LVF : Ces Français qui ont tué pour Hitler

Quand la France levait une armée pour Hitler
18 juillet 1941. Le Vélodrome d'Hiver résonne de cris haineux. Jacques Doriot, fasciste notoire, harangue la foule : "La France doit combattre aux côtés du Reich !" Devant lui, des milliers d'hommes — pas des soldats contraints, mais des volontaires enthousiastes. Des militants d'extrême-droite. Des repris de justice. D'anciens militaires en uniforme, médailles cliquetant sur la poitrine.
"Pour que mes enfants aient une vie meilleure", marmonne l'un d'eux. Le mensonge prend forme. Le 26 août, premier défilé. Pierre Laval sourit dans les tribunes. Fernand de Brinon, collaborateur zélé, salue le départ des troupes. Direction : l'enfer du front de l'Est.
Biélorussie, 1942 : le baptême du sang
Ils arrivent en hiver. La Wehrmacht les intègre au 638e régiment. Première mission : tenir le front devant Moscou. Première défaite : Djukovo. Le choc.
Puis vint l'arrière-front. Et là...
"J'ai fait pendre toute la racaille juive qui m'est tombée sous la main." La lettre d'Henry Lacroix, commandant du 1er bataillon, glace le sang. En mars 1942, les Allemands lui décernent la Croix de guerre. Son exploit ? Avoir transformé des villages biélorusses en charniers.
Dans son carnet, le légionnaire Dominique Brunelli décrit froidement : "30 pendaisons aujourd'hui. Ça calme les récalcitrants." Une photo jaunie montre des soldats français posant, hilares, près d'un cadavre qui se balance au bout d'une corde.

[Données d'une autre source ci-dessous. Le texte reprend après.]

/-- Each test of the model says that the event has fallen, at the end of its period or delay. -/
theorem dueTest_iff (s : State) (c : Instr) : dueTest s c = true ↔ HasFallen s c := by
  cases c with
  | lightAndLock => simp [dueTest, HasFallen]
  | eepromReadComplete | signonTimerExpiry | statusTimerExpiry | beaconTimerExpiry | alignmentEnd | triggerPulseEnd
    | lastTriggerTimeLapse => exact timerDue_iff _ _ _
  | eepromWriteCompletion =>
    refine (timerDue_iff _ _ _).trans ?_
    cases hw : s.svc.write <;> simp [HasFallen, hw, Config.writeTime]
  | returnWatchExpiry => exact returnWatchDue_iff s
  | sendCompletion =>
    simp only [dueTest, Option.any_eq_true, mustSent_iff]
    exact Iff.rfl
  | alignmentRunEnd =>
    simp only [dueTest, Bool.and_eq_true, mustSent_iff]
    exact Iff.rfl
  | coordinateUpdate | speedWindowExpiry | easeWindowExpiry => exact reached_iff _ _ _
  | cleanExpiry => exact cleanDue_iff s
  | clashExpiry n => exact clashDue_iff s n
  | silenceExpiry n => exact silenceDue_iff s n
  | staleExpiry n => exact staleDue_iff s n
  | removalExpiry n => exact removalDue_iff s n
  | easeEntryExpiry n => exact easeDue_iff s n
  | triggerTimeout i => exact timeoutDue_iff s i
  | darkExpiry i =>
    refine (darkDue_iff s i).trans ?_
    rw [receives_iff]
    exact Iff.rfl
  | assemblyTimeout k => exact assemblyDue_iff s k
  | _ => simp [dueTest, HasFallen]

theorem mem_dueEvents_iff_hasFallen (s : State) (c : Instr) : c ∈ dueEvents s ↔ HasFallen s c :=
  (mem_dueEvents s c).trans (dueTest_iff s c)

/-! ### A unit of station time -/

/-- The age of the idle run after a unit of station time (R14). -/
def idleUnitsAfter (r : RingPort) : Nat :=
  if r.outbound = none ∧ r.aligning = false then min 2 (r.idleUnits + 1) else r.idleUnits

/-- With no read in progress, a unit of time changes nothing but the time and the age of the idle run. -/
theorem tick_of_no_read {s : State} (h : s.store.readStart = none ∨ 128 ≤ s.store.imageRead) :
    tick s = { s with time := s.time + 1, ring := { s.ring with idleUnits := idleUnitsAfter s.ring } } := by
  have hread : readOn s = s := by
    unfold readOn
    rw [if_neg]
    rcases h with h | h <;> simp [h]
  unfold tick idleUnitsAfter
  simp only [hread, Bool.and_eq_true, Option.isNone_iff_eq_none, Bool.not_eq_true']

/-- The mark below which the words of the image are read, after a unit of the read (R176, log 6). -/
def markAfter (s : State) : Nat := min 128 (s.store.imageRead + Config.readAdvance s.freeCount)

/-- With a read in progress, a unit of time raises its mark too, and the words below it are the EEPROM's (R176). -/
theorem tick_of_read {s : State} (h : s.store.readStart ≠ none) (hm : s.store.imageRead < 128) :
    tick s = { s with
      time := s.time + 1, freeCount := s.freeCount + 1, ring := { s.ring with idleUnits := idleUnitsAfter s.ring },
      store := { s.store with
        imageRead := markAfter s, image := readWords (markAfter s) s.store.eeprom s.store.image } } := by
  have hread : readOn s = { s.bump with
      store := { s.store with
        imageRead := markAfter s, image := readWords (markAfter s) s.store.eeprom s.store.image } } := by
    unfold readOn
    rw [if_pos (by simp [Option.isSome_iff_ne_none.mpr h, hm])]
    rfl
  unfold tick idleUnitsAfter
  simp only [hread, State.bump_rest, State.bump_self, Bool.and_eq_true, Option.isNone_iff_eq_none, Bool.not_eq_true']

/-- Of several due events one is picked (log 3). -/
theorem pickEvent_mem (n : Nat) {l : List Instr} (hl : l ≠ []) : ∃ c ∈ l, pickEvent n l = some c := by
  have hlt : Config.eventOrder n % l.length < l.length := Nat.mod_lt _ (List.length_pos_iff.mpr hl)
  exact ⟨_, List.getElem_mem hlt, List.getElem?_eq_getElem hlt⟩

/-- With events due, one of them joins the empty queue, and no time passes. -/
theorem idleStep_of_due {s : State} (h : dueEvents s ≠ []) :
    ∃ c ∈ dueEvents s, ∃ n, idleStep s = { s with pending := [c], freeCount := n } := by
  unfold idleStep
  split
  next e => exact absurd e h
  next c e => exact ⟨c, by simp [e], s.freeCount, rfl⟩
  next c d l e =>
    obtain ⟨x, hx, hpick⟩ := pickEvent_mem s.freeCount (List.cons_ne_nil c (d :: l))
    exact ⟨x, e ▸ hx, s.freeCount + 1, by rw [hpick]; rfl⟩

/-- Settles O3: the due events are those that have fallen, and the idle step by whether there are any. -/
theorem emptyQueueStep : Obligations.EmptyQueueStep := by
  refine ⟨mem_dueEvents_iff_hasFallen, fun s hempty => ?_⟩
  have hstep : step s = .next (idleStep s) := by rw [step, hempty]
  rw [hstep]
  constructor
  · intro hnone
    have htick : idleStep s = tick s := by rw [idleStep, hnone]
    refine ⟨tick s, by rw [htick], ?_⟩
    by_cases hread : s.store.readStart ≠ none ∧ s.store.imageRead < 128
    · obtain ⟨hstart, hmark⟩ := hread
      rw [tick_of_read hstart hmark]
      refine ⟨rfl, rfl, rfl, fun h => ?_, fun _ _ => ⟨?_, min_le_left _ _, readWords_getElem _ _ _⟩⟩
      · rcases h with h | h
        · exact absurd h hstart
        · omega
      · exact le_min hmark.le (Nat.le_add_right _ _)
    · have hstill : s.store.readStart = none ∨ 128 ≤ s.store.imageRead := by
        by_contra hne
        exact hread ⟨fun h => hne (.inl h), Nat.lt_of_not_le fun h => hne (.inr h)⟩
      rw [tick_of_no_read hstill]
      exact ⟨rfl, rfl, rfl, fun _ => rfl, fun hstart hmark => absurd ⟨hstart, hmark⟩ hread⟩
  · intro hdue
    obtain ⟨c, hc, n, h⟩ := idleStep_of_due hdue
    exact ⟨c, hc, n, by rw [h]⟩

end Sys2Proof.FibreRing
end

section
/-! The inbound link and the arrivals: light and lock (O12), the characters of the link (O13), unsound and unknown parcels (O14),
own parcels and orphans (O15). -/
namespace Sys2Proof.FibreRing
open Sys2Proof.Machine Sys2Proof.Safety

/-! ### The link -/

theorem linkDark_eq (s : State) : linkDark s = { s with ctl :=
    if s.ctl.state = .joining ∨ s.ctl.state = .running then { s.ctl with state := .ringOpen, signonTimer := none }
    else if s.ctl.state = .passOnly then { s.ctl with signonTimer := none }
    else s.ctl } := by
  unfold linkDark enterOpen
  cases h : s.ctl.state <;> simp

theorem linkUp_of_signon {s : State} (h : s.ctl.state = .joining ∨ s.ctl.state = .passOnly) :
    linkUp s = requestSignon { s with ctl := { s.ctl with signonTimer := some s.time } } := by
  unfold linkUp
  rcases h with h | h <;> rw [h]

theorem linkUp_of_quiet {s : State} (hj : s.ctl.state ≠ .joining) (hp : s.ctl.state ≠ .passOnly) : linkUp s = s := by
  unfold linkUp
  split
  next h => exact absurd h hj
  next h => exact absurd h hp
  all_goals rfl

/-- The link enters DARK from another state (R1, R3, R25). -/
theorem enterDark_of_lit {o : OpenParcel} {s : State} (h : s.ring.link ≠ .dark) :
    enterDark o s = linkDark { s with ring := { s.ring with
      link := .dark, reception := none,
      partialDrops := if s.ring.link = .up ∧ (s.ring.reception.isSome = true ∨ o.isSome = true)
        then satInc s.ring.partialDrops else s.ring.partialDrops } } := by
  unfold enterDark onRing
  rw [if_neg h]
  simp only [Bool.and_eq_true, Bool.or_eq_true, beq_iff_eq]

theorem enterDark_of_dark {o : OpenParcel} {s : State} (h : s.ring.link = .dark) : enterDark o s = s := by
  unfold enterDark
  rw [if_pos h]

/-- Settles O12, by whether the link is DARK. -/
theorem lightAndLockOfTheLink : Obligations.LightAndLockOfTheLink := by
  intro s
  refine ⟨rfl, fun opened => ?_⟩
  show Host.Outcome.next (enterDark opened (onRing (fun r => { r with lightAndLock := false }) s)) = _
  by_cases h : s.ring.link = .dark
  · rw [enterDark_of_dark]
    · simp [onRing, h]
    · exact h
  · rw [enterDark_of_lit, linkDark_eq]
    · simp only [onRing, if_neg h]
      rfl
    · exact h

/-- The 64th idle character brings the link to UP (R1). -/
theorem exec_inboundUp_of_63 {s : State} (hs : s.ring.link = .syncing) (h : s.ring.idleRun = 63) :
    exec .inboundUp s = .next (enterUp s) := by
  show Host.Outcome.next (if _ then _ else _) = _
  rw [if_pos ⟨hs, by rw [h]; rfl⟩]

theorem exec_inboundUp_of_not {s : State} (h : ¬ (s.ring.link = .syncing ∧ s.ring.idleRun + 1 = Config.idlesToUp)) :
    exec .inboundUp s = .next s := by
  show Host.Outcome.next (if _ then _ else _) = _
  rw [if_neg h]

theorem exec_syncingCharacter_idle {s : State} (hs : s.ring.link = .syncing) :
    exec (.syncingCharacter .idle) s = .next (idleCharacter s) := by
  show Host.Outcome.next (if _ then _ else _) = _
  rw [if_pos hs]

L'invention d'un verbe : "abraliser"
- Les rapports allemands parlent d'"opérations de pacification". Les carnets français, eux, utilisent un terme nouveau : "abraliser". Détruire un village. Méthodiquement.
Exemple à Krubka, octobre 1942. Des paysans accusés d'aider les partisans. Fusillade. "Un soldat a pris un nourrisson par la cheville, lui a tiré une balle dans la tempe avant de le jeter dans la fosse commune", racontera un témoin.
Les bourreaux ? André de Messine. Henry Lacroix. Roger Aubert. Trois noms français. Trois criminels décorés par le Reich.
L'impunité, seconde trahison
- Retour en France. Les survivants de la LVF se fondent dans la masse. Quelques procès expéditifs. Beaucoup de silences complices.
Pourtant les preuves existent. En 1944, Roger Aubert balance ses anciens camarades : "Le capitaine Carot ? Sa Croix de fer, il l'a gagnée en liquidant trois villages."
Mais qui veut entendre ces voix ? La France préfère tourner la page. Les rescapés biélorusses, eux, n'oublient pas : "Les Français ? Pires que les Allemands parfois."
Épilogue : Berlin, 1945
Les derniers survivants de la LVF finiront dans les rangs de la division SS Charlemagne. Ils mourront pour un Reich agonisant.
Leurs victimes, elles, n'eurent même pas cette chance.
Aujourd'hui, les archives parlent. Elles crient une vérité qui dérange : des Français ont pendu. Fusillé. Massacré.
Leur histoire n'est pas une page sombre de notre passé. C'est une tache de sang qui ne s'efface pas.